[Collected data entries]

/-- Under the major opcodes 0xE and 0xF a row is one of format X, with one of these function bytes. -/
theorem byte_of_opEF_row : ∀ r ∈ opcodeTable,
    (opField r.pattern = 0xE#4 → kkField r.mask = 0xFF#8 ∧ kkField r.pattern ∈ [0x9E#8, 0xA1#8]) ∧
    (opField r.pattern = 0xF#4 → kkField r.mask = 0xFF#8 ∧ kkField r.pattern ∈ functionBytesF) := by decide

/-! ## What the decoder answers

By the major opcode, and in one statement for both answers: an instruction whose row takes the word, or a refusal, and then
the word is in a group of R57. -/

/-- The row of `i` takes the word. -/
def SelectsRowOf (w : Word) (i : Instr) : Prop := w &&& (rowOf i).mask = (rowOf i).pattern

/-- `answer` is an instruction whose row takes `w`, or the refusal of `w`, and then `refused` holds. -/
def RowOrRefusal (w : Word) (answer : Except DecodeError Instr) (refused : Prop) : Prop :=
  (∃ i, answer = .ok i ∧ SelectsRowOf w i) ∨ (answer = .error (.unsupportedOpcode w) ∧ refused)

theorem RowOrRefusal.mono {w : Word} {answer : Except DecodeError Instr} {p q : Prop} (hpq : p → q)
    (h : RowOrRefusal w answer p) : RowOrRefusal w answer q :=
  h.imp_right (And.imp_right hpq)

/-- The six groups of illegal words (R57). -/
def InRefusedGroup (w : Word) : Prop :=
  (opField w = 0x0#4 ∧ w ∉ [0x00E0#16, 0x00EE#16]) ∨
  (opField w = 0x5#4 ∧ nField w ≠ 0x0#4) ∨
  (opField w = 0x8#4 ∧ nField w ∉ functionCodes8) ∨
  (opField w = 0x9#4 ∧ nField w ≠ 0x0#4) ∨
  (opField w = 0xE#4 ∧ kkField w ∉ [0x9E#8, 0xA1#8]) ∨
  (opField w = 0xF#4 ∧ kkField w ∉ functionBytesF)

theorem decode0_answer (w : Word) : RowOrRefusal w (decode0 w) (w ∉ [0x00E0#16, 0x00EE#16]) := by
  unfold decode0
  split_ifs with hcls hret
  · exact .inl ⟨.cls, rfl, hcls ▸ rfl⟩
  · exact .inl ⟨.ret, rfl, hret ▸ rfl⟩
  · exact .inr ⟨rfl, by simp [hcls, hret]⟩

theorem decode8_answer {w : Word} (hop : opField w = 0x8#4) :
    RowOrRefusal w (decode8 w) (nField w ∉ functionCodes8) := by
  unfold decode8
  split_ifs
  case neg => exact .inr ⟨rfl, by simp [functionCodes8, *]⟩
  all_goals
    rename_i hn
    exact .inl ⟨_, rfl, selects_formatR_row hop hn⟩

theorem decodeE_answer {w : Word} (hop : opField w = 0xE#4) :
    RowOrRefusal w (decodeE w) (kkField w ∉ [0x9E#8, 0xA1#8]) := by
  unfold decodeE
  split_ifs
  case neg => exact .inr ⟨rfl, by simp [*]⟩
  all_goals
    rename_i hkk
    exact .inl ⟨_, rfl, selects_formatX_row hop hkk⟩

theorem decodeF_answer {w : Word} (hop : opField w = 0xF#4) :
    RowOrRefusal w (decodeF w) (kkField w ∉ functionBytesF) := by
  unfold decodeF
  split_ifs
  case neg => exact .inr ⟨rfl, by simp [functionBytesF, *]⟩
  all_goals
    rename_i hkk
    exact .inl ⟨_, rfl, selects_formatX_row hop hkk⟩

/-- Major opcodes 0x5 and 0x9: one form, whose last digit is the literal 0. -/
theorem zeroCode_answer {w : Word} {i : Instr} (h : nField w = 0x0#4 → SelectsRowOf w i) :
    RowOrRefusal w (if nField w = 0x0#4 then .ok i else .error (.unsupportedOpcode w)) (nField w ≠ 0x0#4) := by
  split_ifs with hn
  · exact .inl ⟨i, rfl, h hn⟩
  · exact .inr ⟨rfl, hn⟩

/-- The major opcodes whose row has no other literal digit: formats A, I and D. -/
theorem decode_selects_of_opcode_alone {w : Word}
    (hop : opField w ∈ [0x1#4, 0x2#4, 0x3#4, 0x4#4, 0x6#4, 0x7#4, 0xA#4, 0xB#4, 0xC#4, 0xD#4]) :
    ∃ i, decode w = .ok i ∧ SelectsRowOf w i := by
  simp only [List.mem_cons, List.not_mem_nil, or_false] at hop
  obtain hop | hop | hop | hop | hop | hop | hop | hop | hop | hop := hop
  all_goals
    simp only [decode, hop, BitVec.reduceEq, ↓reduceIte, Except.ok.injEq, exists_eq_left']
    exact selects_formatA_row hop

/-- The cases of R54: the first digit decides alone, or one of the six major opcodes with more literal digits. -/
theorem op_cases : ∀ op : Nibble, op ∈ [0x1#4, 0x2#4, 0x3#4, 0x4#4, 0x6#4, 0x7#4, 0xA#4, 0xB#4, 0xC#4, 0xD#4] ∨
    op = 0x0#4 ∨ op = 0x5#4 ∨ op = 0x8#4 ∨ op = 0x9#4 ∨ op = 0xE#4 ∨ op = 0xF#4 := by decide

/-- The decoder as a whole: an instruction whose row takes the word, or the refusal of a word of the six groups. -/
theorem decode_answer (w : Word) : RowOrRefusal w (decode w) (InRefusedGroup w) := by
  obtain hop | hop | hop | hop | hop | hop | hop := op_cases (opField w)
  · exact .inl (decode_selects_of_opcode_alone hop)
  · have hd : decode w = decode0 w := by simp [decode, hop]
    exact (hd ▸ decode0_answer w).mono fun h => .inl ⟨hop, h⟩
  · have hd : decode w =
        if nField w = 0x0#4 then .ok (.seReg (xField w) (yField w)) else .error (.unsupportedOpcode w) := by
      simp [decode, hop]
    rw [hd]
    exact .mono (fun h => .inr (.inl ⟨hop, h⟩)) (zeroCode_answer fun hn => selects_formatR_row hop hn)
  · have hd : decode w = decode8 w := by simp [decode, hop]
    exact (hd ▸ decode8_answer hop).mono fun h => .inr (.inr (.inl ⟨hop, h⟩))
  · have hd : decode w =
        if nField w = 0x0#4 then .ok (.sneReg (xField w) (yField w)) else .error (.unsupportedOpcode w) := by
      simp [decode, hop]
    rw [hd]
    exact .mono (fun h => .inr (.inr (.inr (.inl ⟨hop, h⟩)))) (zeroCode_answer fun hn => selects_formatR_row hop hn)
  · have hd : decode w = decodeE w := by simp [decode, hop]
    exact (hd ▸ decodeE_answer hop).mono fun h => .inr (.inr (.inr (.inr (.inl ⟨hop, h⟩))))
  · have hd : decode w = decodeF w := by simp [decode, hop]
    exact (hd ▸ decodeF_answer hop).mono fun h => .inr (.inr (.inr (.inr (.inr ⟨hop, h⟩))))

/-- In each group of refused words the major opcode leaves only rows whose literal digits the word has not. -/
theorem not_selects_of_refused {w : Word} (h : InRefusedGroup w) {r : OpRow} (hr : r ∈ opcodeTable) :
    w &&& r.mask ≠ r.pattern := by
  intro hsel
  have hop := opField_of_selects (opField_mask_eq r hr) hsel
  obtain ⟨code5, code8, code9⟩ := code_of_op589_row r hr
  obtain ⟨byteE, byteF⟩ := byte_of_opEF_row r hr
  obtain ⟨h0, hw⟩ | ⟨h5, hn⟩ | ⟨h8, hn⟩ | ⟨h9, hn⟩ | ⟨hE, hkk⟩ | ⟨hF, hkk⟩ := h
  · obtain ⟨hmask, hmem⟩ := word_of_op0_row r hr (hop ▸ h0)
    exact hw (eq_pattern_of_selects hmask hsel ▸ hmem)
  · obtain ⟨hmask, hcode⟩ := code5 (hop ▸ h5)
    exact hn (nField_of_selects hmask hsel ▸ hcode)
  · obtain ⟨hmask, hcode⟩ := code8 (hop ▸ h8)
    exact hn (nField_of_selects hmask hsel ▸ hcode)
  · obtain ⟨hmask, hcode⟩ := code9 (hop ▸ h9)
    exact hn (nField_of_selects hmask hsel ▸ hcode)
  · obtain ⟨hmask, hcode⟩ := byteE (hop ▸ hE)
    exact hkk (kkField_of_selects hmask hsel ▸ hcode)
  · obtain ⟨hmask, hcode⟩ := byteF (hop ▸ hF)
    exact hkk (kkField_of_selects hmask hsel ▸ hcode)

/-- Settles O3: what decodes selects the row of its instruction; what selects a row is not refused, and the row it decodes to
is that row, since no two overlap. -/
theorem aWordDecodesToTheRowItSelects : Obligations.AWordDecodesToTheRowItSelects := by
  unfold Obligations.AWordDecodesToTheRowItSelects
  constructor
  · intro w i hd
    obtain ⟨j, hj, hrow⟩ | ⟨herr, -⟩ := decode_answer w
    · cases hd.symm.trans hj
      exact ⟨rowOf_mem_opcodeTable i, hrow⟩
    · cases hd.symm.trans herr
  · intro w r hr hsel
    obtain ⟨i, hi, hrow⟩ | ⟨-, hgroup⟩ := decode_answer w
    · exact ⟨i, hi, row_unique (rowOf_mem_opcodeTable i) hr hrow hsel⟩
    · exact absurd hsel (not_selects_of_refused hgroup hr)

end Sys2Proof
end

section
/-! PROOFS. Return, jump, call and skips (spec/40_control_flow.md), and the jump to its own address
(spec/70_reset_and_hazards.md R165). -/

namespace Sys2Proof.Machine

/-! ## What the instructions give -/

theorem exec_ret_of_concat {s : State} {l : List Word} {a : Word} (h : s.stack = l ++ [a]) :
    exec .ret s = .next { s with pc := a, stack := l } := popToPc_concat h

theorem exec_ret_of_empty {s : State} (h : s.stack = []) : exec .ret s = .fault .stackUnderflow := popToPc_empty h

theorem exec_call_of_room {s : State} (nnn : Imm12) (h : s.stack.length < Config.stackDepth) :
    exec (.call nnn) s = .next { s with pc := zext12 nnn, stack := s.stack ++ [s.pc + 2] } := callTo_of_room h

theorem exec_call_of_full {s : State} (nnn : Imm12) (h : Config.stackDepth ≤ s.stack.length) :
    exec (.call nnn) s = .fault .stackOverflow := callTo_of_full h

theorem exec_jp (nnn : Imm12) (s : State) : exec (.jp nnn) s = .next { s with pc := zext12 nnn } := rfl

theorem exec_jpV0 (nnn : Imm12) (s : State) :
    exec (.jpV0 nnn) s = .next { s with pc := offsetTarget (s.reg 0) nnn } := rfl

theorem State.skipIf_beq (s : State) (a b : Byte) :
    s.skipIf (a == b) = { s with pc := s.pc + if a = b then 4 else 2 } := by
  by_cases h : a = b <;> simp [State.skipIf, State.setPc, h]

◆ **WHAT YOU NEED TO DO**:
Starting with the first line of the entries, transcribe every line up to and including the one with "(∃ i, answer".

◆ **COMPLETED TASK**:
/-- Under the major opcodes 0xE and 0xF a row is one of format X, with one of these function bytes. -/
theorem byte_of_opEF_row : ∀ r ∈ opcodeTable,
    (opField r.pattern = 0xE#4 → kkField r.mask = 0xFF#8 ∧ kkField r.pattern ∈ [0x9E#8, 0xA1#8]) ∧
    (opField r.pattern = 0xF#4 → kkField r.mask = 0xFF#8 ∧ kkField r.pattern ∈ functionBytesF) := by decide

/-! ## What the decoder answers

By the major opcode, and in one statement for both answers: an instruction whose row takes the word, or a refusal, and then
the word is in a group of R57. -/

/-- The row of `i` takes the word. -/
def SelectsRowOf (w : Word) (i : Instr) : Prop := w &&& (rowOf i).mask = (rowOf i).pattern

/-- `answer` is an instruction whose row takes `w`, or the refusal of `w`, and then `refused` holds. -/
def RowOrRefusal (w : Word) (answer : Except DecodeError Instr) (refused : Prop) : Prop :=
  (∃ i, answer = .ok i ∧ SelectsRowOf w i) ∨ (answer = .error (.unsupportedOpcode w) ∧ refused)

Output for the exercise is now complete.